**Saved entries:**
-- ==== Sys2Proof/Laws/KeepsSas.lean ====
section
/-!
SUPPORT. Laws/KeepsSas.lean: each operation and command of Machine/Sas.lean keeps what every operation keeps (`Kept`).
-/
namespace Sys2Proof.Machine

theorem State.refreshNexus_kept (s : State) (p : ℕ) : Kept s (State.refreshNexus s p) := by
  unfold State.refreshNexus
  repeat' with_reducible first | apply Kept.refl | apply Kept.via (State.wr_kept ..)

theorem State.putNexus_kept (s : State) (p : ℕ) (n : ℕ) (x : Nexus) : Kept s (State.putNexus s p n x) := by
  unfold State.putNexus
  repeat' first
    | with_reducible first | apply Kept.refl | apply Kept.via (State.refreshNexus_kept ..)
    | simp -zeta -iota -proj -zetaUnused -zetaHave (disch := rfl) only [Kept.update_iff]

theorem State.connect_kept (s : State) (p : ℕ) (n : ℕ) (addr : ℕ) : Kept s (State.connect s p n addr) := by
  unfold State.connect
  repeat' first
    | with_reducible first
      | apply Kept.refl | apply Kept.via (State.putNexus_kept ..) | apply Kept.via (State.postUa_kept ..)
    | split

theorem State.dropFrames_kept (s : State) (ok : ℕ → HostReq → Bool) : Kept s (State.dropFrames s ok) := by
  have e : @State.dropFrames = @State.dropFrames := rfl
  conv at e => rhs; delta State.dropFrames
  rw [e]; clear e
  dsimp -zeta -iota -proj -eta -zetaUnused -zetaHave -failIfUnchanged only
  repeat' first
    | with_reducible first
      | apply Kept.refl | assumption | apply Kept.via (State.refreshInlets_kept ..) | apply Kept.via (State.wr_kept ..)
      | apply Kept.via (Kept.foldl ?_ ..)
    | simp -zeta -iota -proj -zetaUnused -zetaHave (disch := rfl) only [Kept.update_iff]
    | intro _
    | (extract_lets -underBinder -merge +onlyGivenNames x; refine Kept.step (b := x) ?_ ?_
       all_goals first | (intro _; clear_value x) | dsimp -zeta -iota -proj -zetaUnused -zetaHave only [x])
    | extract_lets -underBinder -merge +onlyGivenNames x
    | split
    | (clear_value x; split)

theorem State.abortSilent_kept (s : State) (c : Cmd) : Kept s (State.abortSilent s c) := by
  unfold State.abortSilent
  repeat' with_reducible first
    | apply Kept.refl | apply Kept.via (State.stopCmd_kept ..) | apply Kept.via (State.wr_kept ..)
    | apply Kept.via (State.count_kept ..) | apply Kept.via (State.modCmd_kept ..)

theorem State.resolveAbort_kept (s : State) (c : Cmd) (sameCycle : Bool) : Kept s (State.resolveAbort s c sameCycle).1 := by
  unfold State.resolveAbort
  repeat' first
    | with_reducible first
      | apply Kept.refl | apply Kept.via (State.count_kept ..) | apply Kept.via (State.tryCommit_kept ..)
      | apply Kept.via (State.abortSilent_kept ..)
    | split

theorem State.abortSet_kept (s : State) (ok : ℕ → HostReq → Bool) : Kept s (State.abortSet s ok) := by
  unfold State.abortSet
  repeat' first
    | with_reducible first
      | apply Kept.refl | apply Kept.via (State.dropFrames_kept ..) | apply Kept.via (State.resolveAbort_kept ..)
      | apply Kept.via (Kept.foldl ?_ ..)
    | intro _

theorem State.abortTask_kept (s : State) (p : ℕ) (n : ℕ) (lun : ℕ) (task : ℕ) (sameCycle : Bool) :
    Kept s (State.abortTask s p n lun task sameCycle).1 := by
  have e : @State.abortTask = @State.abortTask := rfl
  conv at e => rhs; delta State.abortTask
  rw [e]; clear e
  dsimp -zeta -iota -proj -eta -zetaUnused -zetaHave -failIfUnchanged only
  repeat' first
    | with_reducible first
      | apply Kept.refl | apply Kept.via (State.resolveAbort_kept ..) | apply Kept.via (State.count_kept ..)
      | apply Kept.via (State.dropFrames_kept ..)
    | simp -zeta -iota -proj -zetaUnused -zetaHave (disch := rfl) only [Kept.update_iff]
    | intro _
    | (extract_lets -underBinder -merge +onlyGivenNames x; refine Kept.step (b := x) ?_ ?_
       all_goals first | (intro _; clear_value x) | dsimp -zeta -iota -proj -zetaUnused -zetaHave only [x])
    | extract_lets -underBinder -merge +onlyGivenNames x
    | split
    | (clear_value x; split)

**What is required:**
All the entries above should come back exactly as they are written.

**Answer box:**
-- ==== Sys2Proof/Laws/KeepsSas.lean ====
section
/-!
SUPPORT. Laws/KeepsSas.lean: each operation and command of Machine/Sas.lean keeps what every operation keeps (`Kept`).
-/
namespace Sys2Proof.Machine

theorem State.refreshNexus_kept (s : State) (p : ℕ) : Kept s (State.refreshNexus s p) := by
  unfold State.refreshNexus
  repeat' with_reducible first | apply Kept.refl | apply Kept.via (State.wr_kept ..)

theorem State.putNexus_kept (s : State) (p : ℕ) (n : ℕ) (x : Nexus) : Kept s (State.putNexus s p n x) := by
  unfold State.putNexus
  repeat' first
    | with_reducible first | apply Kept.refl | apply Kept.via (State.refreshNexus_kept ..)
    | simp -zeta -iota -proj -zetaUnused -zetaHave (disch := rfl) only [Kept.update_iff]

theorem State.connect_kept (s : State) (p : ℕ) (n : ℕ) (addr : ℕ) : Kept s (State.connect s p n addr) := by
  unfold State.connect
  repeat' first
    | with_reducible first
      | apply Kept.refl | apply Kept.via (State.putNexus_kept ..) | apply Kept.via (State.postUa_kept ..)
    | split

theorem State.dropFrames_kept (s : State) (ok : ℕ → HostReq → Bool) : Kept s (State.dropFrames s ok) := by
  have e : @State.dropFrames = @State.dropFrames := rfl
  conv at e => rhs; delta State.dropFrames
  rw [e]; clear e
  dsimp -zeta -iota -proj -eta -zetaUnused -zetaHave -failIfUnchanged only
  repeat' first
    | with_reducible first
      | apply Kept.refl | assumption | apply Kept.via (State.refreshInlets_kept ..) | apply Kept.via (State.wr_kept ..)
      | apply Kept.via (Kept.foldl ?_ ..)
    | simp -zeta -iota -proj -zetaUnused -zetaHave (disch := rfl) only [Kept.update_iff]
    | intro _
    | (extract_lets -underBinder -merge +onlyGivenNames x; refine Kept.step (b := x) ?_ ?_
       all_goals first | (intro _; clear_value x) | dsimp -zeta -iota -proj -zetaUnused -zetaHave only [x])
    | extract_lets -underBinder -merge +onlyGivenNames x
    | split
    | (clear_value x; split)

theorem State.abortSilent_kept (s : State) (c : Cmd) : Kept s (State.abortSilent s c) := by
  unfold State.abortSilent
  repeat' with_reducible first
    | apply Kept.refl | apply Kept.via (State.stopCmd_kept ..) | apply Kept.via (State.wr_kept ..)
    | apply Kept.via (State.count_kept ..) | apply Kept.via (State.modCmd_kept ..)

theorem State.resolveAbort_kept (s : State) (c : Cmd) (sameCycle : Bool) : Kept s (State.resolveAbort s c sameCycle).1 := by
  unfold State.resolveAbort
  repeat' first
    | with_reducible first
      | apply Kept.refl | apply Kept.via (State.count_kept ..) | apply Kept.via (State.tryCommit_kept ..)
      | apply Kept.via (State.abortSilent_kept ..)
    | split

theorem State.abortSet_kept (s : State) (ok : ℕ → HostReq → Bool) : Kept s (State.abortSet s ok) := by
  unfold State.abortSet
  repeat' first
    | with_reducible first
      | apply Kept.refl | apply Kept.via (State.dropFrames_kept ..) | apply Kept.via (State.resolveAbort_kept ..)
      | apply Kept.via (Kept.foldl ?_ ..)
    | intro _

theorem State.abortTask_kept (s : State) (p : ℕ) (n : ℕ) (lun : ℕ) (task : ℕ) (sameCycle : Bool) :
    Kept s (State.abortTask s p n lun task sameCycle).1 := by
  have e : @State.abortTask = @State.abortTask := rfl
  conv at e => rhs; delta State.abortTask
  rw [e]; clear e
  dsimp -zeta -iota -proj -eta -zetaUnused -zetaHave -failIfUnchanged only
  repeat' first
    | with_reducible first
      | apply Kept.refl | apply Kept.via (State.resolveAbort_kept ..) | apply Kept.via (State.count_kept ..)
      | apply Kept.via (State.dropFrames_kept ..)
    | simp -zeta -iota -proj -zetaUnused -zetaHave (disch := rfl) only [Kept.update_iff]
    | intro _
    | (extract_lets -underBinder -merge +onlyGivenNames x; refine Kept.step (b := x) ?_ ?_
       all_goals first | (intro _; clear_value x) | dsimp -zeta -iota -proj -zetaUnused -zetaHave only [x])
    | extract_lets -underBinder -merge +onlyGivenNames x
    | split
    | (clear_value x; split)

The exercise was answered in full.